[Start of Attachment]

-- ==== Sys2Proof/Laws/Issue.lean ====
section
/-! SUPPORT. What the issue of one instruction does, once for every family: the completed instruction, its jump, its fault. -/

namespace Sys2Proof.Machine

open Sys2Proof

variable {s s1 s2 : State} {c : CoreId} {rs : List Reg} {len occ : Nat} {body : State → Effect} {f : Core → Core}
  {xs : List Nat} {sync : Bool}

theorem addSteps_eq (s : State) (c : CoreId) (n : Nat) :
    addSteps s c n = s.updCore c fun k => { k with steps := k.steps + BitVec.ofNat 64 n } := rfl

theorem core_addStall (s : State) (c : CoreId) :
    (addStall s c).core c = { s.core c with steps := (s.core c).steps + BitVec.ofNat 64 (Config.freeStall s.free),
                                            stall := (s.core c).stall + BitVec.ofNat 64 (Config.freeStall s.free) } := by
  simp [addStall]

/-- An instruction whose own effect only changes its core leaves nothing else changed. -/
theorem completed_core (s : State) (c : CoreId) (len occ : Nat) (f : Core → Core) :
    completed s c len occ (fun s => s.updCore c f) = retired s c len occ f := by
  simp only [completed, finished, retired, retire, addSteps_eq, State.updCore, State.core_setCore,
    State.setCore_setCore]

/-- An issuing instruction: what its own effect gives is what becomes of it. -/
theorem issue_ready (h : Ready s c rs len s1 xs sync) (legal : Bool) :
    issue c rs len legal body s xs sync =
      if !legal then issueFault s1 c { code := cIllegal } (s1.core c).pc
      else match body s1 with
        | .error t => issueFault s1 c t (s1.core c).pc
        | .ok d =>
          match d.flow with
          | .seq => (addSteps d.st c d.occ).updCore c fun k => goNext k (s1.core c).pc len
          | .jump a =>
            if a.getLsbD 0 then issueFault s1 c { code := cIalign, addr := a } (s1.core c).pc
            else (addSteps d.st c d.occ).updCore c fun k => goTo k a
          | .stay => addSteps d.st c d.occ
          | .trap t epc => takeFault d.st c t epc := by
  obtain ⟨h1, u, bs, h2, h3⟩ := h
  simp only [issue, h1, Bool.not_true, Bool.false_eq_true, if_false, h2, issueFrom, h3] <;> rfl

/-- A completed instruction. -/
theorem issue_done {d : Done} (h : Ready s c rs len s1 xs sync) (hb : body s1 = .ok d) (hf : d.flow = .seq) :
    issue c rs len true body s xs sync = (addSteps d.st c d.occ).updCore c fun k => goNext k (s1.core c).pc len := by
  rw [issue_ready h]
  simp only [hb, hf]
  rfl

/-- A completed instruction, whatever its own effect left. -/
theorem issue_finished (h : Ready s c rs len s1 xs sync) (hb : body s1 = .ok { st := s2, flow := .seq, occ := occ }) :
    issue c rs len true body s xs sync = finished s2 c (s1.core c).pc len occ := by
  rw [issue_done h hb rfl]; rfl

theorem issue_completed {g : State → State} (h : Ready s c rs len s1 xs sync)
    (hb : body s1 = .ok { st := g s1, flow := .seq, occ := occ }) :
    issue c rs len true body s xs sync = completed s1 c len occ g := by
  rw [issue_done h hb rfl]; rfl

theorem issue_retired (h : Ready s c rs len s1 xs sync) (hb : body s1 = .ok { st := s1.updCore c f, flow := .seq, occ := occ }) :
    issue c rs len true body s xs sync = retired s1 c len occ f := by
  rw [← completed_core]; exact issue_completed (g := fun s => s.updCore c f) h hb

/-- An instruction that jumps to an even address. -/
theorem issue_jumped {a : Word} (h : Ready s c rs len s1 xs sync) (ha : a.getLsbD 0 = false)
    (hb : body s1 = .ok { st := s1.updCore c f, flow := .jump a, occ := 3 }) :
    issue c rs len true body s xs sync = jumped s1 c a f := by
  rw [issue_ready h]
  simp only [hb, ha, Bool.not_true, Bool.false_eq_true, if_false]
  simp only [jumped, goTo, addSteps_eq, State.updCore, State.core_setCore, State.setCore_setCore]
  rfl

/-- Where nothing is dispatched, nothing has to start or complete. -/
theorem startAll_quiet {t : Nat} (h : (s.tile t).vec.vq = [] ∧ (s.tile t).vec.run = []) : startAll s t = (s, false) := by
  obtain ⟨h1, h2⟩ := h
  simp only [startAll, h1, List.length_nil, startN, completeRun, h2, if_true, Bool.or_self]

/-- A machine with nothing dispatched on the core's tile is as it stands for the next instruction. -/
theorem olderRun_quiet (h : Quiet s c) (sync : Bool) : olderRun s c sync = (s, false) := by
  cases c with
  | svc v => rfl
  | tile t => simp only [olderRun, startAll_quiet h, h.1, List.length_nil, startN, ite_self]

/-- A precise fault enters at once where nothing is dispatched. -/
theorem issueFault_quiet (h : Quiet s c) (t : Trap) : issueFault s c t (s.core c).pc = faulted s c t := by
  cases c with
  | svc v => rfl
  | tile n => simp only [issueFault, startAll_quiet h]; rfl

/-- An instruction that meets a precise fault. -/
theorem issue_fault {t : Trap} {legal : Bool} (h : Ready s c rs len s1 xs sync) (hq : Quiet s1 c)
    (hb : (if legal then body s1 else illegal) = .error t) :
    issue c rs len legal body s xs sync = faulted s1 c t := by
  rw [issue_ready h, ← issueFault_quiet hq]
  cases legal with
  | false =>
    simp only [illegal, Bool.false_eq_true, if_false, Except.error.injEq] at hb
    subst hb; rfl
  | true =>
    simp only [if_true] at hb
    simp only [hb, Bool.not_true, Bool.false_eq_true, if_false]

/-- An instruction that changes nothing of its own. -/
theorem issue_same (h : Ready s c rs len s1 xs sync) (hb : body s1 = .ok { st := s1, flow := .seq, occ := occ }) :
    issue c rs len true body s xs sync = retired s1 c len occ id := by
  rw [issue_finished h hb]
  simp only [finished, retired, retire, addSteps_eq, State.updCore, State.core_setCore, State.setCore_setCore, id]

/-- An instruction that jumps to an even address, whatever its own effect left. -/
theorem issue_jumped_same {a : Word} (h : Ready s c rs len s1 xs sync) (ha : a.getLsbD 0 = false)
    (hb : body s1 = .ok { st := s2, flow := .jump a, occ := 3 }) :
    issue c rs len true body s xs sync = jumped s2 c a id := by
  rw [issue_ready h]
  simp only [hb, ha, Bool.not_true, Bool.false_eq_true, if_false]
  simp only [jumped, goTo, addSteps_eq, State.updCore, State.core_setCore, State.setCore_setCore, id]
  rfl

/-- Where an instruction jumps to an odd address (R71). -/
theorem issue_odd {a : Word} {n : Nat} (h : Ready s c rs len s1 xs sync) (hq : Quiet s1 c) (ha : a.getLsbD 0 = true)
    (hb : body s1 = .ok { st := s2, flow := .jump a, occ := n }) :
    issue c rs len true body s xs sync = faulted s1 c { code := cIalign, addr := a } := by
  rw [issue_ready h, ← issueFault_quiet hq]
  simp only [hb, ha, Bool.not_true, Bool.false_eq_true, if_false, if_true]

@[simp] theorem core_markPassed (s : State) (c : CoreId) : (markPassed s c).core c = s.core c := by
  cases c with
  | svc v => rfl
  | tile t =>
    simp only [markPassed]
    split_ifs
    · rfl
    · simp only [State.core, State.updVec, State.updTile, State.tile_setTile, if_true]

/-- An ALU instruction that completes. -/
theorem aluRun_ready {args : Core → AluArgs} {res : Bool → Word → Word → Word × Flags} {r : Word} {cf vf : Bool} {m : AluTime}
    (h : Ready s c (args (s1.core c)).srcs len s1 m.keys false) (hs : ∀ k k', (args k).srcs = (args k').srcs)
    (hr : res (s1.core c).fl.c (args (s1.core c)).x (args (s1.core c)).y = (r, { n := r.msb, z := decide (r = 0), c := cf, v := vf })) :
    aluRun c len true args res s m = aluDone s1 c len (args (s1.core c)) r cf vf m := by
  unfold aluRun aluDone
  rw [hs _ (s1.core c), issue_done h rfl rfl]
  simp only [retired, retire, addSteps_eq, State.updCore, State.core_setCore, State.setCore_setCore, core_markPassed, hr]
  congr 1
  have : aluEffect m (args (s1.core c)) (r, { n := r.msb, z := decide (r = 0), c := cf, v := vf }) = aluWrites m (args (s1.core c)) r cf vf := by
    funext k
    simp only [aluEffect, aluWrite, aluWrites, BitVec.msb_eq_toInt]
  rw [this]

/-- An ALU instruction whose fields that must be 0 are not. -/
theorem aluRun_illegal {args : Core → AluArgs} {res : Bool → Word → Word → Word × Flags} {m : AluTime}
    (h : Ready s c (args (s.core c)).srcs len s1 m.keys false) (hq : Quiet s1 c) :
    aluRun c len false args res s m = faulted s1 c { code := cIllegal } := by
  unfold aluRun
  exact issue_fault h hq rfl

/-- The dispatch of a vector instruction: what its own effect gives is what becomes of it. -/
theorem vissue_ready {t : TileId} {wait : State → Bool} (h : VReady s t rs wait s1) :
    vissue t rs wait body s =
      match body s1 with
      | .error e => issueFault s1 (.tile t) e (s1.core (.tile t)).pc
      | .ok d =>
        match d.flow with
        | .seq => (addSteps d.st (.tile t) d.occ).updCore (.tile t) fun k => goNext k (s1.core (.tile t)).pc 4
        | .jump a =>
          if a.getLsbD 0 then issueFault s1 (.tile t) { code := cIalign, addr := a } (s1.core (.tile t)).pc
          else (addSteps d.st (.tile t) d.occ).updCore (.tile t) fun k => goTo k a
        | .stay => addSteps d.st (.tile t) d.occ
        | .trap e epc => takeFault d.st (.tile t) e epc := by
  obtain ⟨h1, u, bs, h2, h3⟩ := h
  unfold vissue
  simp only [h1, Bool.not_true, Bool.false_eq_true, if_false]
  by_cases hw : wait s = true
  · rw [if_pos hw] at h2 ⊢
    simp only [h2, Bool.false_eq_true, if_false, issueFrom, h3, Bool.not_true] <;> rfl
  · rw [if_neg hw] at h2 ⊢
    obtain ⟨rfl, -⟩ := Prod.mk.inj h2
    simp only [issueFrom, h3, Bool.not_true, Bool.false_eq_true, if_false] <;> rfl

theorem vissue_completed {t : TileId} {wait : State → Bool} {g : State → State} (h : VReady s t rs wait s1)
    (hb : body s1 = .ok { st := g s1, flow := .seq, occ := occ }) :
    vissue t rs wait body s = completed s1 (.tile t) 4 occ g := by
  rw [vissue_ready h, hb]; rfl

theorem vissue_fault {t : TileId} {wait : State → Bool} {e : Trap} (h : VReady s t rs wait s1) (hq : Quiet s1 (.tile t))
    (hb : body s1 = .error e) : vissue t rs wait body s = faulted s1 (.tile t) e := by
  rw [vissue_ready h, hb, ← issueFault_quiet hq]

end Sys2Proof.Machine
end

[End of Attachment]

Exercise goal: The required output is the number of lines in the records that contain the word "even", with nothing added.

Solution below: 2